En El Salvador, más de 116 mil personas lograron salir de la pobreza extrema gracias a las remesas, y otras decenas de miles pasaron de pobreza relativa a no pobres. Son cifras contundentes que hablan del impacto directo en el consumo básico: alimentación, vivienda, salud y educación. Pero también evidencian una dependencia estructural peligrosa. Cuando las remesas representan el 27.3 % del PIB, como ocurre en el país, no solo son un “músculo económico”; se convierten en un pilar sin el cual la economía tambalea.
La dependencia tiene costos silenciosos.

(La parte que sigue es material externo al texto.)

-- ==== Sys2Proof/Syntax.lean ====
section
/-! DEFINITION. The instruction set: one constructor for each row of spec/opcode_table.json.
Rows with a bit pattern are instruction words (R73, R92); their fields carry the names of the table: `z` is B, the run
boundary; `d`, `a`, `b` are register fields (R78); `l` is LA; other letters are the row's own fields. Rows without a
pattern are the device's own indivisible steps and events (spec/95); their arguments name the object the step acts on. -/

namespace Sys2Proof
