-- ==== Sys2Proof/Decode.lean ====
section
/-! DEFINITION. The decoder and the encoder of instruction words, written from the field layouts of R75 and the opcode map
of R92. `decode` is total: a word that is no instruction is rejected with the REASON of R90, and says whether its major or
function is privileged, because R89 checks privilege between the function and the fields. -/

namespace Sys2Proof

noncomputable section

/-- Why a word is no instruction (the enumeration of R90, as far as the word alone decides it). -/
inductive Reject where
  /-- a reserved major, or MAJ 0 with a nonzero bit in [24:0] -/
  | major
  /-- a reserved function value -/
  | func
  /-- a reserved value in a field, or a nonzero unused field; the word's privilege is checked first -/
  | field (priv : Bool)
  /-- a register code not allowed in its position -/
  | operand
  /-- a prefix word that breaks R84 by itself -/
  | pfx
  /-- a nonzero LA where 0 is required -/
  | laField
deriving DecidableEq, Repr

/-! ## Fields of a word (R73, R75) -/

/-- Bit [31], B. -/
def fieldZ (w : Word) : Bool := w.getLsbD 31

/-- Bits [30:25], MAJ. -/
def fieldMaj (w : Word) : BitVec 6 := w.extractLsb' 25 6

/-- Bits [24:18]: D, or A of formats J18 and C. -/
def fieldD (w : Word) : BitVec 7 := w.extractLsb' 18 7

/-- Bits [17:11]: A. -/
def fieldA (w : Word) : BitVec 7 := w.extractLsb' 11 7

/-- Bits [10:4]: Bf or F7. -/
def fieldB (w : Word) : BitVec 7 := w.extractLsb' 4 7

/-- Bits [3:0]: F or LA. -/
def fieldF (w : Word) : BitVec 4 := w.extractLsb' 0 4

/-- Bits [17:4]: SEL14 or IMM14. -/
def fieldSel (w : Word) : BitVec 14 := w.extractLsb' 4 14

/-- Bits [17:0]: OFF18. -/
def fieldO18 (w : Word) : BitVec 18 := w.extractLsb' 0 18

/-- Bits [24:0]: OFF25 or K25. -/
def fieldO25 (w : Word) : BitVec 25 := w.extractLsb' 0 25

/-- Bits [24:22]: T of format M. -/
def fieldT (w : Word) : BitVec 3 := w.extractLsb' 22 3

/-- Bits [21:15]: A of format M. -/
def fieldMA (w : Word) : BitVec 7 := w.extractLsb' 15 7

/-- Bits [14:8]: Bf of format M. -/
def fieldMB (w : Word) : BitVec 7 := w.extractLsb' 8 7

/-- Bits [7:4]: VER of format M. -/
def fieldMV (w : Word) : BitVec 4 := w.extractLsb' 4 4

/-! ## Words from fields -/

/-- Formats A, L and F. -/
def wordA (z : Bool) (maj : BitVec 6) (d a b : BitVec 7) (f : BitVec 4) : Word :=
  BitVec.ofBool z ++ maj ++ d ++ a ++ b ++ f

/-- Formats S and C. -/
def wordS (z : Bool) (maj : BitVec 6) (d : BitVec 7) (s : BitVec 14) (f : BitVec 4) : Word :=
  BitVec.ofBool z ++ maj ++ d ++ s ++ f

/-- Format J18. -/
def wordJ18 (z : Bool) (maj : BitVec 6) (a : BitVec 7) (o : BitVec 18) : Word :=
  BitVec.ofBool z ++ maj ++ a ++ o

/-- Formats J25 and K. -/
def wordJ25 (z : Bool) (maj : BitVec 6) (o : BitVec 25) : Word :=
  BitVec.ofBool z ++ maj ++ o

/-- Format M. -/
def wordM (z : Bool) (maj : BitVec 6) (t : BitVec 3) (a b : BitVec 7) (v l : BitVec 4) : Word :=
  BitVec.ofBool z ++ maj ++ t ++ a ++ b ++ v ++ l

/-! ## The decoder, one function for each major -/

/-- MAJ 0x00: nop. -/
def decodeMaj00 (z : Bool) (o : BitVec 25) : Except Reject Instr :=
  if o = 0#25 then .ok (.nop z) else .error .major

/-- MAJ 0x01: iadd, isub, imul, imulh, imin, imax, ineg, iabs, and, or, xor, andn, shl, shr, sar, rot. -/
def decodeMaj01 (z : Bool) (d a b : BitVec 7) (f : BitVec 4) : Except Reject Instr :=
  match (f).toNat with
  | 0 => .ok (.iadd z d a b)
  | 1 => .ok (.isub z d a b)
  | 2 => .ok (.imul z d a b)
  | 3 => .ok (.imulh z d a b)
  | 4 => .ok (.imin z d a b)
  | 5 => .ok (.imax z d a b)
  | 6 => if b = 0#7 then .ok (.ineg z d a) else .error (.field false)
  | 7 => if b = 0#7 then .ok (.iabs z d a) else .error (.field false)
  | 8 => .ok (.and z d a b)
  | 9 => .ok (.or z d a b)
  | 10 => .ok (.xor z d a b)
  | 11 => .ok (.andn z d a b)
  | 12 => .ok (.shl z d a b)
  | 13 => .ok (.shr z d a b)
  | 14 => .ok (.sar z d a b)
  | _ => .ok (.rot z d a b)

/-- MAJ 0x02: clz, ctz, popc, brev, bil3, bdil3, bil2, bdil2, bfx, bfxs, bfi, mov, sel, perm. -/
def decodeMaj02 (z : Bool) (d a b : BitVec 7) (f : BitVec 4) : Except Reject Instr :=
  match (f).toNat with
  | 0 => if b = 0#7 then .ok (.clz z d a) else .error (.field false)
  | 1 => if b = 0#7 then .ok (.ctz z d a) else .error (.field false)
  | 2 => if b = 0#7 then .ok (.popc z d a) else .error (.field false)
  | 3 => if b = 0#7 then .ok (.brev z d a) else .error (.field false)
  | 4 => .ok (.bil3 z d a b)
  | 5 => .ok (.bdil3 z d a b)
  | 6 => .ok (.bil2 z d a b)
  | 7 => if b = 0#7 then .ok (.bdil2 z d a) else .error (.field false)
  | 8 => .ok (.bfx z d a b)
  | 9 => .ok (.bfxs z d a b)
  | 10 => .ok (.bfi z d a b)
  | 11 => if b = 0#7 then .ok (.mov z d a) else .error (.field false)
  | 12 => .ok (.sel z d a b)
  | 13 => .ok (.perm z d a b)
  | _ => .error .func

Las remesas alivian, pero no transforman por sí solas. No sustituyen políticas públicas sólidas de empleo, salarios dignos ni sistemas de protección social eficaces. Peor aún, pueden normalizar la idea de que el bienestar nacional descansa en la expulsión constante de su gente. Celebrar el impacto de las remesas sin cuestionar por qué tantas personas deben irse es una forma de resignación colectiva.
El propio estudio del BID subraya que algunos hogares siguen atrapados en la pobreza extrema porque los montos recibidos son insuficientes o deben repartirse entre muchos. Ahí está el límite del modelo: el dinero que llega del exterior amortigua la caída, pero no rompe el círculo de la desigualdad.
Las cifras del Banco Central de Reserva, que indican que más de 2.2 millones de salvadoreños han recibido remesas al menos una vez en 2025, confirman la magnitud del fenómeno. Pero también plantean una pregunta urgente: ¿qué pasaría si ese flujo se reduce por el endurecimiento de las políticas migratorias de la administración Trump u otros factores como crisis económicas o recesiones?